If you are a child of the Reagan Administration, like myself, you might have participated in Drug Abuse Resistance Education (D.A.R.E.) classes. A police officer came to my fourth grade classroom and told us about the drugs we were supposed to refuse. I remember raising my hand, sharing my belief that morphine was actually good, having eased my pain after rods were surgically placed in my spine and the hospital physical therapist ruptured both of my Achilles tendons. Needless to say, the D.A.R.E. officer and I did not get along. Nor do I get along well with individuals promoting the battle of our so-called opioid “crisis.”
No one imagined I would survive 25 years after my back surgery; the rods were never designed to last that long. My osteoporotic bones have deteriorated such that several orthopedists have declined operating further. (For an orthopedist, that’s really saying something!) Multiple other doctors, from pulmonologists to physiatrists, agree the only medical option to treat my chronic pain is narcotics. When the pain began interfering with my ability to focus on my work, I began taking opioids.
“You are the outlier,” people frequently interject. “Opioids are fine for people with chronic pain or on a short-term basis to treat acute pain. It’s fine if you take opioids. But they are overprescribed and being abused by too many people. We have to do something about that.” Why, then, is getting increasingly difficult for me to get my prescriptions filled?
Just last weekend, Medicaid denied coverage of a 30-day supply of an opioid I’ve taken every day for more than a year. The rules have changed again, such that I must seek prior authorization for each and every narcotic prescription supplying more than seven days of pills. The pharmacy tech explained this change on a Friday night, after I had run out of pills (because the pharmacy will not fill a new prescription until the previous one is exhausted). The previous month, I had difficulty getting my medication because my pharmacy has a reduced its stock of the opioids I take. My doctor’s office had to call several pharmacies, attempting to find one in my network that stocked my medicine.
The situation is frustrating and scary. I’m again at the point where my pain is distracting me from my work, not because I’m experiencing physical pain but because I’m on the phone with my doctor’s office or preoccupied by the terrifying possibility that my insurance companies will stall the prior authorization process. National and state policies to crack down on those abusing the drugs have undoubtedly affected me in a negative manner.
Recently, my state legislators conducted a town hall meeting to discuss opioids. I shared my concern that, without access to necessary pain medication, people with cancer and other sources of severe, chronic pain may see suicide as their only option for relief. Exasperatingly, the legislators had no response, aside from attempting to assure me they understood my perspective. If that were true, they would not attempt to legislate the practice of medicine, a method of action that has actually been proven to be unsuccessful in limiting illicit access to opioids.

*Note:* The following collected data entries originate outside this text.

/-- A scratchpad access of the path that stands before a matrix instruction and has not come to its end (R404). -/
def Ctx.scratchOpen (x : Ctx) : Option Nat :=
  (List.find? (fun (o : Nat × Op) => o.2.space = .scratch x.a.core x.a.slot && o.2.kind.isAccess && o.2.ofPath x.a x.p &&
    !(o.2.parts.all (fun q => q.returned o.2.kind))) x.g.ops).map (fun o => o.2.count)

/-- Blocks k, and k + 1 where it names a pair, are the team's (R163, R402). -/
def Ctx.accOk (x : Ctx) (k : Nat) (pair : Bool) : Bool :=
  if pair then k % 2 = 0 && decide (k + 1 < x.grid.a) else decide (k < x.grid.a)

/-- Issue an instruction of the matrix unit (R207, R402): its checks, then a wait while the unit is taken or earlier
scratchpad accesses of the path are open, then its effect. While the unit is taken it is charged reason 2 (log 131). -/
def State.matrixIssue (s : State) (regs : List Reg) (check : Ctx → Option Nat) (uniform : Bool) (act : Ctx → State) : State :=
  s.issue regs (fun x =>
    match check x with
    | some cause => s.trapAt x.a cause 0 0
    | none =>
      if !uniform && x.act = 0 then s.advance x.a
      else if (s.core x.a.core).matrix.isSome then s.stallOn x.a 2
      else match (if uniform then none else x.scratchOpen) with
        | some r => s.stallOn x.a r
        | none => act x)

/-- ILLDESC of MMA and MMAB (R178, R208, R209, R211, R405). -/
def mmaDescOk (binary : Bool) (fmt : W32) (size : Nat) (ta tb : Tile) : Bool :=
  let agrees (f c : Nat) : Bool := decide (13 < f) || f = c
  ta.legal size && tb.legal size && ta.blocks = tb.blocks &&
  (!binary || (ta.fmtc = 13 && tb.fmtc = 13 && ta.blocks % 8 = 0)) && agrees (afmtOf fmt) ta.fmtc && agrees (bfmtOf fmt) tb.fmtc

/-- The checks of MMA and MMAB, in their order (R405): the cause of the trap. -/
def Ctx.mmaCheck (x : Ctx) (f : MtxF) (binary : Bool) : Option Nat :=
  let fmt := x.p.fmt
  let ta := tileOf (x.g.treg f.ta)
  let tb := tileOf (x.g.treg f.tb)
  if !x.accOk f.ad (accOf fmt = 1) then some 5
  else if !mmaDescOk binary fmt x.t.scratchSize ta tb then some 6
  else if !pairAllowed binary (afmtOf fmt) (bfmtOf fmt) (accOf fmt) then some 7
  else none

/-- The chunks of a team's scratchpad that a lane store of another group has written in part, as they are once it has written
the rest: a step sees nothing of what a store writes to a chunk or all of it (R210). -/
def State.openChunks (s : State) (a : Site) : Tab (Tab Byte) :=
  let old : Tab Byte := ((s.team? a.core a.slot).map (fun t => t.scratch)).getD []
  s.cores.foldl (fun m c => c.2.slots.foldl (fun m t => t.2.groups.foldl (fun m g => g.2.ops.foldl (fun (m : Tab (Tab Byte)) o =>
    if o.2.kind ≠ .store ∨ o.2.space ≠ .scratch a.core a.slot ∨ (c.1 = a.core ∧ t.1 = a.slot ∧ g.1 = a.group) then m
    else
      let done := (o.2.parts.filter (fun p => p.performed)).flatMap (fun p => (p.stores (fun a => a)).map (fun b => b.1 / 16))
      let part := (o.2.parts.filter (fun p => !p.performed)).flatMap (fun p => (p.stores (fun a => a)).map (fun b => b.1 / 16))
      (dedup (done.filter part.contains)).foldl (fun (m : Tab (Tab Byte)) c =>
        let was : Tab Byte := (m.find? c).getD ((List.range 16).map (fun i => (16 * c + i, Tab.getD old (16 * c + i) 0)))
        m.set c ((o.2.chunkBytes c).foldl (fun (b : Tab Byte) p => b.set p.1 p.2) was)) m) m) m) m) []

/-- The scratchpad as one step of a matrix operation sees it (R210): draw i says whether it sees write i. -/
def MatOp.view (m : MatOp) (pad : Tab Byte) (draw : Nat → Bool) : Tab Byte :=
  let put (l : Tab Byte) (bs : Tab Byte) : Tab Byte := bs.foldl (fun l b => l.put 0 b.1 b.2) l
  let start := m.base.foldl (fun l c => put l c.2) pad
  m.late.zipIdx.foldl (fun l w => if w.1.store.isNone || draw w.2 then put l w.1.bytes else l) start

/-- The matrix operation of a core gives up the unit, with the grant that its clause left there (R273). -/
def State.freeUnit (s : State) (core : Nat) : State :=
  (s.onCore core (fun k => { k with matrix := none })).giveBack (dieOf core) (unitLeave core)

/-- What a path waits at takes no effect until it goes on, so its instruction can be issued again (R291). -/
def Wait.again : Wait → Bool
  | .none => true
  | .join _ => true
  | .barrier _ _ _ _ _ _ => true
  | .token _ _ => true
  | .fifo _ => true
  | _ => false

/-- The matrix operation of a core stops at the end of its K step (R212), where its team is to be saved or the device halts:
the path stands at the instruction again. Where that cannot be, as a later instruction of the path has taken effect or the clause
has no STOP, the operation of a team to be saved runs on, and that of a device that halts stops for good (R431; log 96). -/
def State.stopMatrix (s : State) (core : Nat) : State :=
  match (s.core core).matrix with
  | none => s
  | some m =>
    match s.team? core m.slot, (s.group? core m.slot m.group).bind (fun g => g.ops.find? m.op) with
    | some t, some o =>
      let a : Site := { core := core, slot := m.slot, group := m.group, path := o.path }
      let stopping := (match t.run with | .stopping _ _ => true | _ => false) || s.dev.halt.isSome
      let halts (s : State) : State := if s.dev.halt.isSome && decide (m.step ≠ m.first) then s.freeUnit core else s
      match (s.group? core m.slot m.group).bind (fun g => g.paths.find? o.path) with
      | none => halts s
      | some p =>
        -- The next clause may have been fetched, but nothing of it has issued.
        let next := if o.closes then p.words.isEmpty && decide (p.pc = o.pc + 8) || p.fresh && decide (p.hdrPc = o.pc + 8)
          else decide (p.pc = o.pc + 8)
        if !stopping || decide (m.step = m.first) || decide (m.steps ≤ m.step) then s
        else if !m.hdr.stop || !next || !p.wait.again || p.pend.isSome then halts s
        else
          let s := (((s.leaveWait a p).freeUnit core).giveBack (dieOf core) (clauseLeave a)).withdraw (dieOf core) (clauseLeave a)
          let s := s.onGroup core m.slot m.group (fun g => { g with ops := g.ops.erase m.op })
          s.onPath a (fun p =>
            { p with pc := o.pc, words := m.word :: (if o.closes then [] else p.words), hdr := m.hdr, hdrPc := m.hdrPc, fresh := false,
                     wait := .none, stall := none, waitc := none, fetchParked := false, la := p.la.filter (fun l => l.1 ≠ m.op) })
    | _, _ => s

As you pursue your disability activism, dear readers, please remember those of us with chronic pain. As you fight for physical access to opioid treatment programs and expanded insurance access, maintain the fight for basic access to opioids for those of us who need them to continue living productive lives. Although chronic pain may be an invisible disability, but for an occasional cringe or shudder, it be made perceptible to lawmakers.